-- Instructions to follow --
Scan the data below for the string "basic". Show every line where it turns up.

-- The input --
-- ==== Sys2Proof/Machine/FabricTime.lean ====
section
/-! DEFINITION. Fabric time: references, node states, the Owl and its backups, cold start (spec/09_fabric_timing.md R237 to
R251). -/

namespace Sys2Proof.Machine

open Sys2Proof

/-! ### Node states (R243) -/

/-- Eligible for the Owl and backup roles (R245). -/
def Chan.owlEligible (c : Chan) : Bool :=
  !c.boot.unprog && !c.split && (match c.image with | some im => im.owlElig | none => false)

/-- This node is the Owl: in SYNC with RANK 1 (R243). -/
def Sync.isOwl (y : Sync) : Bool := y.st == 4 && y.rank == 1

/-- RANK of a node in SYNC by the names of the backups (R245). -/
def Sync.backupRank (y : Sync) (key : Nat) : Nat :=
  if key == y.b2 then 2 else if key == y.b3 then 3 else if key == y.b4 then 4 else 0

/-- Back to LISTEN: a lane is listened for anew, on the start-up schedule (R237, R243, R249). -/
def Sync.toListen (y : Sync) : Sync :=
  { y with
    st := 1, rank := 0, tookRank := 0, owlKey := 0x7F, compiled := false, good := 0, missing := 0, copy := none, cold := false
    drifted := false, listened := 0, listenOver := false, coldSent := 0, switchAt := 0, nextSched := false }

/-- To INTEGRATING, as a follower. -/
def Sync.toIntegrating (y : Sync) : Sync :=
  { y with st := 3, rank := 0, tookRank := 0, good := 0, coldSent := 0, listenOver := false }

/-- The Owl role taken (R246, R250). The new Owl is no backup of its own; the other names stand until the next cluster cycle
start (R245). A backup sends its first reference at its next basic cycle start, so none is due in this one. -/
def Chan.becomeOwl (c : Chan) (took : Nat) (sends : Bool) : Chan :=
  let but := fun (k : Nat) => if k == c.nodeKey then 0x7F else k
  { c with
    sync :=
      { c.sync with
        st := 4, rank := 1, tookRank := took, owlKey := c.nodeKey, missing := 0, unsent := 0, refSent := !sends, cold := false
        takeoverCnt := inc 8 c.sync.takeoverCnt, b2 := but c.sync.b2, b3 := but c.sync.b3, b4 := but c.sync.b4 } }

/-! ### Reference frames (R238, R239) -/

/-- The payload of a reference frame (Table 09-4). -/
structure Ref where
  cluster : Nat
  basic : Nat
  sched : Bool
  hop : Nat
  rank : Nat
  owl : Nat
  acc : Nat
  switchAt : Nat
  next : Bool
  b2 : Nat
  b3 : Nat
  b4 : Nat
  deriving DecidableEq, Repr, Inhabited

/-- The eight words of a reference. -/
def refWords (r : Ref) : List Word :=
  [w32 r.cluster,
    w32 (r.basic + bitAt r.sched 8 + r.hop * 2 ^ 12 + r.rank * 2 ^ 16 + r.owl * 2 ^ 24),
    w32 r.acc, w32 r.switchAt, w32 (bitAt r.next 0), w32 (r.b2 + r.b3 * 2 ^ 8 + r.b4 * 2 ^ 16), 0, 0]
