/-- The container written to the slot that is not RUNNING, its marker set; beside a running image the exchange becomes
STAGED (R143, R412). -/
def Chan.writeFlash (c : Chan) (k : Container) : Chan :=
  let kind := c.load.kind
  let slot : Slot := { marker := c.loadMarker kind, cont := some k }
  let nv := if kind == 1 then c.nv.putFw (freeSlot c.nv.fw0) slot else c.nv.putApp (freeSlot c.nv.app0) slot
  let c := { c with nv := nv, load := default, mem := { c.mem with stagingDamaged := c.mem.stagingDamaged && kind == 1 } }
  if kind == 1 || c.boot.unprog then c
  else
    let seq := (k.image.map (fun g => g.imageSeq)).getD 0
    { c with blocks := { c.blocks with staged := some k, exchSeq := seq, newInsts := [] } }.exchTo 1 0 0 0

/-- FLASH_WRITE (R411): the write that LOAD_END started is complete. -/
def execFlashWrite (ch : Ch) (s : State) : Host.Outcome State Fault Refusal :=
  .next (s.onLive ch (fun c =>
    match c.load.cont, c.load.writing && !c.supply.powerFail with
    | some k, true => c.writeFlash k
    | _, _ => c))

end Sys2Proof.Machine
end

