/-- R170, R171, R222, R404, R406: a channel that waits in vain, for the time that each allows after the entry to its phase,
for an agreement set, the alignment of its lane or a TEST stops with 0x0607, 0x0606 or 0x0402; before that, and once what it
waits for is there, nothing happens. A TEST and the gate counter records of a partner, read off its link at P4 and P6. With
the sets of both partners in, every case of Table 06-4 is passed through; the first that does not give the result stated
stops the channel with 0x0401. -/
def Obligations.StartupWaitsAndTestsEnd : Prop :=
  (∀ (s : State) (ch x : Ch) (ms : Nat), (s.ch ch).starting 6 = true → (s.ch ch).split = false →
    (s.ch ch).silentChannel = some x → (s.ch ch).boot.entered + 10000000 ≤ ms * 1000 →
    exec (.agreementTimeout ch ms) s = .next (s.put ch ((s.ch ch).stop 0x0607 (w32 x.code)))) ∧
  (∀ (s : State) (ch : Ch) (ms : Nat),
    (s.ch ch).silentChannel = none ∨ ms * 1000 < (s.ch ch).boot.entered + 10000000 →
    exec (.agreementTimeout ch ms) s = .next s) ∧
  (∀ (s : State) (ch : Ch) (skew ms : Nat), (s.ch ch).starting 6 = true → (s.ch ch).aligned skew = false →
    (s.ch ch).boot.entered + 60000000 ≤ ms * 1000 →
    exec (.alignmentTimeout ch skew ms) s = .next (s.put ch ((s.ch ch).stop 0x0606 (w32 skew)))) ∧
  (∀ (s : State) (ch : Ch) (skew ms : Nat),
    (s.ch ch).aligned skew = true ∨ ms * 1000 < (s.ch ch).boot.entered + 60000000 →
    exec (.alignmentTimeout ch skew ms) s = .next s) ∧
  (∀ (s : State) (ch : Ch) (ms : Nat), (s.ch ch).starting 4 = true → (s.ch ch).boot.entered + 5000000 ≤ ms * 1000 →
    ((s.ch ch).boot.testSets.get ch.next = none →
      exec (.testTimeout ch ms) s = .next (s.put ch ((s.ch ch).stop 0x0402 (w32 ch.next.code)))) ∧
    ((s.ch ch).boot.testSets.get ch.next ≠ none → (s.ch ch).boot.testSets.get ch.prev = none →
      exec (.testTimeout ch ms) s = .next (s.put ch ((s.ch ch).stop 0x0402 (w32 ch.prev.code))))) ∧
  (∀ (s : State) (ch : Ch) (ms : Nat),
    ((s.ch ch).boot.testSets.get ch.next ≠ none ∧ (s.ch ch).boot.testSets.get ch.prev ≠ none) ∨
      ms * 1000 < (s.ch ch).boot.entered + 5000000 →
    exec (.testTimeout ch ms) s = .next s) ∧
  (∀ (s : State) (ch frm : Ch) (l : Link) (set : List Word) (odd : List TestCase),
    ch ≠ frm → (s.ch ch).starting 4 = true → (s.ch ch).TakesFrom frm l (.test set) →
    let c := (s.ch ch).readFrom frm l
    let sets := c.boot.testSets.set frm (some set)
    let d := { c with boot := { c.boot with testSets := sets } }
    (sets.get (Ch.third ch frm) = none → exec (.test ch frm l set odd) s = .next (s.put ch d)) ∧
    (∀ own next prev, sets.get ch = some own → sets.get ch.next = some next → sets.get ch.prev = some prev →
      (firstOdd own next prev odd = none →
        exec (.test ch frm l set odd) s =
          .next (s.put ch { d with
            boot := { d.boot with testOk := (d.boot.testOk.set ch.next true).set ch.prev true }
            vote := { d.vote with injDone := true } })) ∧
      (∀ t, firstOdd own next prev odd = some t →
        ∃ u, exec (.test ch frm l set odd) s = .next u ∧ s.OnlyAt u ch ∧ (u.ch ch).boot.stopped = true ∧
          (u.ch ch).boot.code = 0x0401 ∧ (u.ch ch).vote.injFail = true ∧ (u.ch ch).vote.injTest = t.test % 16 ∧
          (u.ch ch).vote.injPath = t.path % 4 ∧ (u.ch ch).vote.injWord = t.word % 8192 ∧
          (u.ch ch).boot.detail = (u.ch ch).vote.injectWord))) ∧
  (∀ (s : State) (ch frm : Ch) (l : Link) (records : List GateRecord),
    ch ≠ frm → (s.ch ch).live = true → (s.ch ch).boot.phase = 6 → (s.ch ch).boot.stopped = false →
    (s.ch ch).TakesFrom frm l (.counters records) → (s.ch ch).boot.counters.get frm = none →
    let c := (s.ch ch).readFrom frm l
    exec (.counters ch frm l records) s =
      .next (s.put ch
        ({ c with boot := { c.boot with counters := c.boot.counters.set frm (some records) } } : Chan).settleCounters)) ∧
  (∀ (s : State) (ch frm : Ch) (l : Link) (records : List GateRecord),
    ch ≠ frm → (s.ch ch).live = true → (s.ch ch).TakesFrom frm l (.counters records) → ((s.ch ch).boot.counters.get frm).isSome = true →
    exec (.counters ch frm l records) s = .next (s.put ch ((s.ch ch).readFrom frm l)))

/-- R295 to R297: the end of the listen, 2 s after the entry to P6, gives the role: standby where an active was heard, else
by epoch and rank among those that start; a channel kept out of the vote takes the active role without a new epoch. -/
def Obligations.ListenGivesTheRole : Prop :=
  ∀ (s : State) (ch : Ch) (ms : Nat),
    (s.ch ch).starting 6 = true → (s.ch ch).boot.agreed = true → (s.ch ch).boot.listened = false →
    (s.ch ch).listenSkipped = false → (s.ch ch).boot.entered + 2000000 ≤ ms * 1000 →
    let c := { s.ch ch with boot := { (s.ch ch).boot with listened := true } }
    let standby := { c with part := { c.part with role := 2, claim := 0, since := c.clock } }
    let active := if c.willVote ch then c.enterActive 0
      else { c with part := { c.part with role := 1, claim := c.claimOf ((c.nv.eSeen + 1) % 65536) } }
    ((s.ch ch).part.heardActive = true → exec (.partnerListenEnd ch ms) s = .next (s.put ch standby)) ∧
    ((s.ch ch).part.heardActive = false → (s.ch ch).part.heardStarting = none →
      exec (.partnerListenEnd ch ms) s = .next (s.put ch active)) ∧
    (∀ e r, (s.ch ch).part.heardActive = false → (s.ch ch).part.heardStarting = some (e, r) →
      (e < c.nv.eSeen ∨ (e = c.nv.eSeen ∧ r < c.rank)) →
      exec (.partnerListenEnd ch ms) s = .next (s.put ch active)) ∧
    (∀ e r, (s.ch ch).part.heardActive = false → (s.ch ch).part.heardStarting = some (e, r) →
      (c.nv.eSeen < e ∨ (e = c.nv.eSeen ∧ c.rank ≤ r)) →
      exec (.partnerListenEnd ch ms) s = .next (s.put ch standby))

-- Output for this task --
start (R245). A backup sends its first reference at its next basic cycle start, so none is due in this one. -/
  basic : Nat
    w32 (r.basic + bitAt r.sched 8 + r.hop * 2 ^ 12 + r.rank * 2 ^ 16 + r.owl * 2 ^ 24),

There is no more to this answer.